Thursday, January 13, 2011

Improve your website with proper formatting

Websites that make their visitors work to read them are not the best way to get business. Minuscule fonts, text in colors that make it hard to see against the background color, and lines that are piled on top of each other are problems to them. Let us see the few steps that we can focus on .

1. Format your text using CSS.

Cascading Style Sheets (CSS) are the way to go - use one style sheet and control how text looks on your entire site. Make a change to the style sheet and your whole site is updated. It makes life a lot simpler.

2. Make the font size big enough to read.

Consider your target audience. Even if they are a group of teenage girls looking for new shoes, it's never a good idea to use tiny type. It doesn't have to be enormous, but up to a point, larger type is better. 12-pt Arial is better than 8-pt Arial.

3. Make the text contrast with its background.

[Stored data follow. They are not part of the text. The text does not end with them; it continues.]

-- ==== Sys2Proof/Certificates/Slice0/Obligations.lean ====
section
/-! DEFINITION. Certificates/Slice0/Obligations.lean: the statements for the provers. Every statement quantifies over
all states, so over every `Cfg`; a default of R7 occurs only where a reset state or a written-out word does. -/

open Sys2Proof Sys2Proof.Machine

/-! Encoding and decoding. -/

/-- Every operand of every well-formed instruction survives encoding (R60 to R77). -/
def Obligations.DecodeOfEncodeIsInstruction : Prop :=
  ∀ (cfg : Cfg) (i : Instr), cfg.wf = true → i.wellFormed = true → decode cfg (encode cfg i) = .ok i

/-- Every request has at most one meaning: what decodes is well formed and encodes to the same request (R72, R76). -/
def Obligations.EncodeOfDecodeIsRequest : Prop :=
  ∀ (cfg : Cfg) (q : Request) (i : Instr), cfg.wf = true → decode cfg q = .ok i →
    encode cfg i = q ∧ i.wellFormed = true

/-- A few words of R70 and R73, written out from their tables, at the default `Cfg` (log entry 2). -/
def Obligations.WrittenOutWordsDecode : Prop :=
  decode Cfg.default (.hreq 0b0001001000011001) = .ok (.intoConversion .rate9 true) ∧
  decode Cfg.default (.hreq 0b0010001000001011) = .ok (.setGain (some .x8)) ∧
  decode Cfg.default (.hreq 0b0010001100000010) = .ok (.calibrate .systemFullScale) ∧
  decode Cfg.default (.hreq 0b0011010000000000) = .ok .readData ∧
  decode Cfg.default (.frame [0b10001001]) = .ok (.conv 9) ∧
  decode Cfg.default (.frame [0b11000011, 0]) = .ok (.rreg 1 1) ∧
  decode Cfg.default (.frame [0b11001110, 0x12, 0x34, 0x56]) = .ok (.wreg 7 3 0x123456)

/-- Which request words are host operations (R73, R75): the `OP` codes with their `ARG` layouts, and nothing else. -/
def Obligations.HostWordsAreTableRows : Prop :=
  ∀ w : BitVec 16, (∃ i, decodeHost w = .ok i) ↔
    (hostOp w ∈ [0x00, 0x01, 0x10, 0x11, 0x30, 0x31, 0x32, 0x33, 0x34, 0x35] ∧ hostArg w = 0) ∨
    (hostOp w = 0x12 ∧ hostArg w &&& 0xE0 = 0) ∨
    (hostOp w ∈ [0x20, 0x21] ∧ hostArg w &&& 0xFE = 0) ∨
    (hostOp w = 0x22 ∧ hostArg w &&& 0xF0 = 0 ∧ (hostArg w &&& 0x08 = 0 → hostArg w &&& 0x07 = 0)) ∨
    (hostOp w = 0x23 ∧ hostArg w &&& 0xFC = 0 ∧ hostArg w ≠ 3)

/-- The five command bytes, and that the classifier tells them apart for every well-formed `Cfg` (R77, R91 to R95,
R97). -/
def Obligations.ClassifyInvertsEncoder : Prop :=
  ∀ cfg : Cfg, cfg.wf = true →
    (∀ r, cmdConv r = 8#4 ++ r) ∧ cmdPwrdn cfg = cfg.cmdPd ∧ cmdCal cfg = cfg.cmdCal ∧
    (∀ a : Byte, cmdWreg a = wrByte (a.extractLsb' 0 5) ∧ cmdRreg a = rdByte (a.extractLsb' 0 5)) ∧
    (∀ r, classify cfg (cmdConv r) = .convert r) ∧
    classify cfg (cmdPwrdn cfg) = .powerDown ∧
    classify cfg (cmdCal cfg) = .calibrate ∧
    (∀ a : Byte, classify cfg (cmdWreg a) = .regAccess (a.extractLsb' 0 5) false) ∧
    (∀ a : Byte, classify cfg (cmdRreg a) = .regAccess (a.extractLsb' 0 5) true)

/-- The fixed bits of every command byte (R96). -/
def Obligations.CommandByteStartAndModeBits : Prop :=
  ∀ cfg : Cfg, cfg.wf = true → ∀ (r : BitVec 4) (a : Byte),
    (cmdConv r).getLsbD 7 = true ∧ (cmdPwrdn cfg).getLsbD 7 = true ∧ (cmdCal cfg).getLsbD 7 = true ∧
    (cmdWreg a).getLsbD 7 = true ∧ (cmdRreg a).getLsbD 7 = true ∧
    (cmdWreg a).getLsbD 6 = true ∧ (cmdRreg a).getLsbD 6 = true ∧
    (cmdConv r).getLsbD 6 = false ∧ (cmdPwrdn cfg).getLsbD 6 = false ∧ (cmdCal cfg).getLsbD 6 = false

/-- An address above 5 bits truncates silently, and a read command is the write command with bit 0 set
(R94, R95). -/
def Obligations.OverWideAddressTruncates : Prop :=
  ∀ a : Byte, cmdWreg a = cmdWreg (a &&& 0x1F) ∧ cmdRreg a = cmdWreg a ||| 1 ∧
    cmdWreg a = 3#2 ++ a.extractLsb' 0 5 ++ 0#1

/-! The combinational sub-blocks. -/

/-- The wire order of a value is most significant byte first (R41). -/
def Obligations.ValuesTravelBigEndian : Prop :=
  ∀ v : BitVec 32,
    beBytes 1 v = [v.extractLsb' 0 8] ∧
    beBytes 2 v = [v.extractLsb' 8 8, v.extractLsb' 0 8] ∧
    beBytes 3 v = [v.extractLsb' 16 8, v.extractLsb' 8 8, v.extractLsb' 0 8] ∧
    beBytes 4 v = [v.extractLsb' 24 8, v.extractLsb' 16 8, v.extractLsb' 8 8, v.extractLsb' 0 8] ∧
    beValue (beBytes 4 v) = v

/-- The two widenings of a 24-bit value agree below 2^23 and differ by 2^24 from there on (R86 (b), (f)). -/
def Obligations.Value24Widening : Prop :=
  ∀ b0 b1 b2 : Byte,
    (Value24.fromBe b0 b1 b2).toU32 =
      (b0.setWidth 32 <<< 16) ||| (b1.setWidth 32 <<< 8) ||| b2.setWidth 32 ∧
    (Value24.fromBe b0 b1 b2).toU32.toNat = b0.toNat * 65536 + b1.toNat * 256 + b2.toNat ∧
    (Value24.fromBe b0 b1 b2).toI32.toInt =
      (if (Value24.fromBe b0 b1 b2).toU32.toNat < 8388608 then
        ((Value24.fromBe b0 b1 b2).toU32.toNat : Int)
      else ((Value24.fromBe b0 b1 b2).toU32.toNat : Int) - 16777216)

/-- The 24-bit codec loses nothing (R86 (a), (c)). -/
def Obligations.Value24RoundTrips : Prop :=
  (∀ b0 b1 b2 : Byte, (Value24.fromBe b0 b1 b2).toBe = [b0, b1, b2]) ∧
  (∀ v : Value24, Value24.fromU32 v.toU32 = v) ∧
  (∀ w : BitVec 32, (Value24.fromU32 w).toU32 = w &&& 0x00FFFFFF)

/-- `CTRL1.WITH_POWER` bit by bit (R107). -/
def Obligations.WithPowerSetsPowerBits : Prop :=
  ∀ (cfg : Cfg) (v : Ctrl) (m : Mode) (j : Nat), cfg.wf = true → j < 8 →
    (withPower cfg v m).getLsbD j =
      if j = cfg.c1Pd1.val then decide (m = .standby)
      else if j = cfg.c1Pd0.val then decide (m = .sleep)
      else v.getLsbD j

/-- Each setting function of the control registers drives the bits it names and no other (R108 to R116,
R130 (b)). -/
def Obligations.SettingFunctionsChangeOnlyTheirBits : Prop :=
  ∀ (cfg : Cfg) (v : Ctrl) (j : Nat), cfg.wf = true → j < 8 →
    (∀ cont, (withContinuous cfg v cont).getLsbD j =
      if j = cfg.c1Scycle.val then (cont == cfg.scycleWhenContinuous) else v.getLsbD j) ∧
    (∀ src, (withClock cfg v src).getLsbD j =
      if j = cfg.c1Extck.val then (decide (src = .externalClock) == cfg.extckExternal) else v.getLsbD j) ∧
    (∀ fmt, (withFormat cfg v fmt).getLsbD j =
      if j = cfg.c1Format.val then (decide (fmt = .offsetBinary) == cfg.formatOffsetBinary) else v.getLsbD j) ∧
    (∀ g, (withGain cfg v (some g)).getLsbD j =
      if j = cfg.c2Pgaen.val then true
      else if cfg.c2PgagLsb.val ≤ j ∧ j < cfg.c2PgagLsb.val + 3 then g.code.getLsbD (j - cfg.c2PgagLsb.val)
      else v.getLsbD j) ∧
    (withGain cfg v none).getLsbD j = (if j = cfg.c2Pgaen.val then false else v.getLsbD j) ∧
    (∀ k : CalKind, (withCal cfg v k).getLsbD j =
      if cfg.c5CalLsb.val ≤ j ∧ j < cfg.c5CalLsb.val + 2 then (k.code cfg).getLsbD (j - cfg.c5CalLsb.val)
      else v.getLsbD j)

The more contrast, the better. Black-on-white or white-on-black are examples of the highest contrast you can get. Use colors if you like, but if you squint at the page and your text basically vanishes, there's not enough contrast.

4. Give the lines room to breathe.

Don't stack lines on top of each other. Use the line-spacing directive in CSS and give it some space; Set line-spacing to 16px of the height of a typical line.

5. Break text up into chunks.

People don't want to read endless pages of text. Break it up by using headlines that reflect the subject of the paragraph(s) to follow so people can scan down to the parts that really interest them, or use bullet lists to change the pace of the writing and slow down the scanning.

And finally, check your spelling. Nothing irritates me more on a web page than spelling errors - it simply makes you look like you don't care enough to get it right. Use that ubiquitous spellchecker tool.
Making your website's content more legible is easy. It doesn't take a lot of time, mainly common sense. The payoff will be text that's more readable, visitors that stick around long enough to get your message, and improved credibility with your visitors.